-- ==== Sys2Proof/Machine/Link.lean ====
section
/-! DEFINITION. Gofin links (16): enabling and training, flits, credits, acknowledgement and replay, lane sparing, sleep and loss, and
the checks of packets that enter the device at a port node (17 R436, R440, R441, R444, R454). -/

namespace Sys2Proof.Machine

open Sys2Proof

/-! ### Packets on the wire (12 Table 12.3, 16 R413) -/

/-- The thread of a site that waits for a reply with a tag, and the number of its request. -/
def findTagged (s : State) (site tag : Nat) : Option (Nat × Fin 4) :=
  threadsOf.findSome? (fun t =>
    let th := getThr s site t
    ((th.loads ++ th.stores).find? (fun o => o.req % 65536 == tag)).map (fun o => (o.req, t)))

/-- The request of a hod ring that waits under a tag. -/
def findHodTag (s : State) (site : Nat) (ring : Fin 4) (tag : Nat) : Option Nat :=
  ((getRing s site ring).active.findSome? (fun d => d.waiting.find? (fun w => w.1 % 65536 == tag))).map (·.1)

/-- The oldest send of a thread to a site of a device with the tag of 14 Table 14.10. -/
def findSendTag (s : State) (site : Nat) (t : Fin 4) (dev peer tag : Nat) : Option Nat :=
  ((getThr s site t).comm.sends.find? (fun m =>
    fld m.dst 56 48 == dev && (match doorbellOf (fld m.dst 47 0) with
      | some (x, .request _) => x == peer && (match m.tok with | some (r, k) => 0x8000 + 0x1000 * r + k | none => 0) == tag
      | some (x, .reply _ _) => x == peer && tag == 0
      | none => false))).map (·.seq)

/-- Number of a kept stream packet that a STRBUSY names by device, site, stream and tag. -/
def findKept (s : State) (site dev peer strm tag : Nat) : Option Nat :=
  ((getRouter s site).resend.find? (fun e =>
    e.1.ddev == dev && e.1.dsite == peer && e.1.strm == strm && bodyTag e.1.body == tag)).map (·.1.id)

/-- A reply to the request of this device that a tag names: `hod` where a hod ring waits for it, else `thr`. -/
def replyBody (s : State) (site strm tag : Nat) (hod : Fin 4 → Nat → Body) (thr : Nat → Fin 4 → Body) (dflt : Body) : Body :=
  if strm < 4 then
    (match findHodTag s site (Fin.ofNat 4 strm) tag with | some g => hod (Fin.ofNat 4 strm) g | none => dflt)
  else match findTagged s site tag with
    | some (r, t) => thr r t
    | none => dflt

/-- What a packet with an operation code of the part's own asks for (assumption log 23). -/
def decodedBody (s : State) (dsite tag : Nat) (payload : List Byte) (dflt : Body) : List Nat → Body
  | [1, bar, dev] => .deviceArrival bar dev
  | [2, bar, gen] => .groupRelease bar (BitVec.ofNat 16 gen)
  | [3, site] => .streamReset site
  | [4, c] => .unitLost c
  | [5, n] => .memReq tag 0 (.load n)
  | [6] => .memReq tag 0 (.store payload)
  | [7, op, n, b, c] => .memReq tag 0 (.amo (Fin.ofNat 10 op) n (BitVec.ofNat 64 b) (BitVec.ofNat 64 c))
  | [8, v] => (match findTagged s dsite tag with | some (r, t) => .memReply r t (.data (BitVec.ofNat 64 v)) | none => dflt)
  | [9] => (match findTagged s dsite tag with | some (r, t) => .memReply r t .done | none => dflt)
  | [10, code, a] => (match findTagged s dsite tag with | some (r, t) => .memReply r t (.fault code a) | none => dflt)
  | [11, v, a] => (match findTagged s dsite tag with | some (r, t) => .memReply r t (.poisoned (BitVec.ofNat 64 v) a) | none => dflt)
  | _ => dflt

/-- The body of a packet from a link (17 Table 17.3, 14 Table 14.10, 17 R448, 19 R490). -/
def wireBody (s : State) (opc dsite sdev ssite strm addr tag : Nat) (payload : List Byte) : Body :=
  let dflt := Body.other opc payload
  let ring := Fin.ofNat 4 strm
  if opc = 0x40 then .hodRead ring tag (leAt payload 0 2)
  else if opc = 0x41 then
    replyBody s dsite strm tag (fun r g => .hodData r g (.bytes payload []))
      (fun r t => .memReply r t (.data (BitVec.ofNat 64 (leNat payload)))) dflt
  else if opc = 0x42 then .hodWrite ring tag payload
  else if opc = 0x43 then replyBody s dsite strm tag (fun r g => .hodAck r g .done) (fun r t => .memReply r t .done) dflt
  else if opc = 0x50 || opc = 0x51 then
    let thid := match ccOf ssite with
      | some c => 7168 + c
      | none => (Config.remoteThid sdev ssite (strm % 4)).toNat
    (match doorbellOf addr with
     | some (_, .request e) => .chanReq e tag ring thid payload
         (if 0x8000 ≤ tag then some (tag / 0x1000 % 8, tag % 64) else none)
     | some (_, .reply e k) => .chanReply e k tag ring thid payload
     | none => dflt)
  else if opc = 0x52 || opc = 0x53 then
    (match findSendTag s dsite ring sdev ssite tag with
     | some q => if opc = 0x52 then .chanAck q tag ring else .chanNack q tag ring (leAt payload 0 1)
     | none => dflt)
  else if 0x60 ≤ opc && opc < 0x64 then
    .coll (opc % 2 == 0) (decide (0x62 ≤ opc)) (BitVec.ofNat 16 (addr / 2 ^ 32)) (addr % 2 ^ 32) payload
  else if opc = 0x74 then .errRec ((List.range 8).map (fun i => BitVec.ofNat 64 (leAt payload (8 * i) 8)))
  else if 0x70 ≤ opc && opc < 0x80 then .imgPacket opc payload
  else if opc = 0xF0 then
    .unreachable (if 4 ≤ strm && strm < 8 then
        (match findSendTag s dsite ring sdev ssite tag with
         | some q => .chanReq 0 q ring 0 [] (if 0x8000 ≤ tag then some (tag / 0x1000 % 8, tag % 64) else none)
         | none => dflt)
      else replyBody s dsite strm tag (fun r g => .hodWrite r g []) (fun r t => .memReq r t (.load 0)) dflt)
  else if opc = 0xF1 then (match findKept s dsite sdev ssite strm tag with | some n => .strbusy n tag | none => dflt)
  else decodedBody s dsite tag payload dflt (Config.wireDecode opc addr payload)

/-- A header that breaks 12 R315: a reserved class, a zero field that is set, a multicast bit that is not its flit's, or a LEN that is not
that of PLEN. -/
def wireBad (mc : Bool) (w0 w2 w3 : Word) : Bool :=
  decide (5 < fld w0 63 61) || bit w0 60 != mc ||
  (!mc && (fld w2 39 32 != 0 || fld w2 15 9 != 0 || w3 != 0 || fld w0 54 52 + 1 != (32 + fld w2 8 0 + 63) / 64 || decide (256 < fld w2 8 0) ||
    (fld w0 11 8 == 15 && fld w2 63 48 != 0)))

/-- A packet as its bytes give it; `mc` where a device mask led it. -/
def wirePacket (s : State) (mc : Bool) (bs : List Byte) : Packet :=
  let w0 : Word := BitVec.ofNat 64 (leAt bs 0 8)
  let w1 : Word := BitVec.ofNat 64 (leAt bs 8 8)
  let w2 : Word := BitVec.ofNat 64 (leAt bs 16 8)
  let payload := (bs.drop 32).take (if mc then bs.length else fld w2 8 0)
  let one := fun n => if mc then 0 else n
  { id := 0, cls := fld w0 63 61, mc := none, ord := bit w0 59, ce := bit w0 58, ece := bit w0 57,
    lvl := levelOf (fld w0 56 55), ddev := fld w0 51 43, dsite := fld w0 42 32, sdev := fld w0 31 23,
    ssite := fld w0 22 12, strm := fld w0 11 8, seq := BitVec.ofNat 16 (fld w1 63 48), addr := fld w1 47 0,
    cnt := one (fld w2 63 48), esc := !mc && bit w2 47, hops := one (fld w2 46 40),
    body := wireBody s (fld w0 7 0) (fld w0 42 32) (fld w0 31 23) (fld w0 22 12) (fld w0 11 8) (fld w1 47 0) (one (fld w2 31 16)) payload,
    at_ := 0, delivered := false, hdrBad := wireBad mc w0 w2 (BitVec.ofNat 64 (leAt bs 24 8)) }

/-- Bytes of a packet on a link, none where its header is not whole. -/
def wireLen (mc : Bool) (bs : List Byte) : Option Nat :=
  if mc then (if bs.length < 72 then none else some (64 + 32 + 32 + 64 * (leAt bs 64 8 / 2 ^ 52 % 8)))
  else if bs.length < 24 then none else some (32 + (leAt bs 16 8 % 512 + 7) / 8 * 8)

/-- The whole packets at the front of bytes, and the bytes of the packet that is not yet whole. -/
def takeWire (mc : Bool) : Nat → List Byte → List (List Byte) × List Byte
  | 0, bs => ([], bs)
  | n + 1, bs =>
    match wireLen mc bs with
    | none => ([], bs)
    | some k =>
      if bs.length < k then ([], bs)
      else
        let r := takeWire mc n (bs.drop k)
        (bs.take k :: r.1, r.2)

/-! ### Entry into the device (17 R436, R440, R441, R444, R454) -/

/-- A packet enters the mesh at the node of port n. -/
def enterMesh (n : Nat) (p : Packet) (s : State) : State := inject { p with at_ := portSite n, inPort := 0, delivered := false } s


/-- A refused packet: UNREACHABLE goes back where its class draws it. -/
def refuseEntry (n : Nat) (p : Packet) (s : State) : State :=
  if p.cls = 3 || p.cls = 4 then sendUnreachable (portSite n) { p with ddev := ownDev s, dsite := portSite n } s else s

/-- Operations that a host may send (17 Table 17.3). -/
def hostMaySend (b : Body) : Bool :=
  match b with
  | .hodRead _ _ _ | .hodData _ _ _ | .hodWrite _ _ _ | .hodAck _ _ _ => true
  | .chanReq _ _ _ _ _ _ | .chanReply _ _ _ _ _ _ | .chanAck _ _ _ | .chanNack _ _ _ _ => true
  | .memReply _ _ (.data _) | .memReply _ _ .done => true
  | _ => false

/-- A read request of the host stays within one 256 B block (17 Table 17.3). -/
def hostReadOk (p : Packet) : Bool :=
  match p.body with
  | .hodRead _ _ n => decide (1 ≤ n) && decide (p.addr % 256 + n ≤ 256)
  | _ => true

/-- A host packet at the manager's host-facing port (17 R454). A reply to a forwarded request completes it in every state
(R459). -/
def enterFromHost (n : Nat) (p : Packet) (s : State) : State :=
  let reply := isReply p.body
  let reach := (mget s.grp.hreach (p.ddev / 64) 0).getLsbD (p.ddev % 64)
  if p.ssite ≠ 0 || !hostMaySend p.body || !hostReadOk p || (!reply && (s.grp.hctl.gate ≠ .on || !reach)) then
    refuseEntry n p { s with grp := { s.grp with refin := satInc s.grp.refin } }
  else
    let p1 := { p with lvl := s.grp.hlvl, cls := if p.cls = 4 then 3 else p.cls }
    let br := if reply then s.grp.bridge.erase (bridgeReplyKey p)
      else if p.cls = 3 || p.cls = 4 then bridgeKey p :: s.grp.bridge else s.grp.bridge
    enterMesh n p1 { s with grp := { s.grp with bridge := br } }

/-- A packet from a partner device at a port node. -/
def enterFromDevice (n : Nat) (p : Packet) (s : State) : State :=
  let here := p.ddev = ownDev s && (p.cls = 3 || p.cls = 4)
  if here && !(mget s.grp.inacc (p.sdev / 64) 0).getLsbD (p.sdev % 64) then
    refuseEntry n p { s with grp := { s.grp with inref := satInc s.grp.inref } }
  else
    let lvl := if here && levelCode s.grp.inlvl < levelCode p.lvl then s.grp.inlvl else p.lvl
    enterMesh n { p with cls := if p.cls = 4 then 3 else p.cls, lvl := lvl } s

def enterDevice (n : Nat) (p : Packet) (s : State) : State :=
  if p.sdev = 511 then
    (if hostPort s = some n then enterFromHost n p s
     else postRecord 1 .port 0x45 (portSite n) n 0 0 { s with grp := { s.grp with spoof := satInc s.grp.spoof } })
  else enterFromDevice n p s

++++++++++

## Task
With the first line of the material as the start and the line containing "the checks of" as the end, repeat that span exactly and add nothing.

## Written solution
-- ==== Sys2Proof/Machine/Link.lean ====
section
/-! DEFINITION. Gofin links (16): enabling and training, flits, credits, acknowledgement and replay, lane sparing, sleep and loss, and
the checks of packets that enter the device at a port node (17 R436, R440, R441, R444, R454). -/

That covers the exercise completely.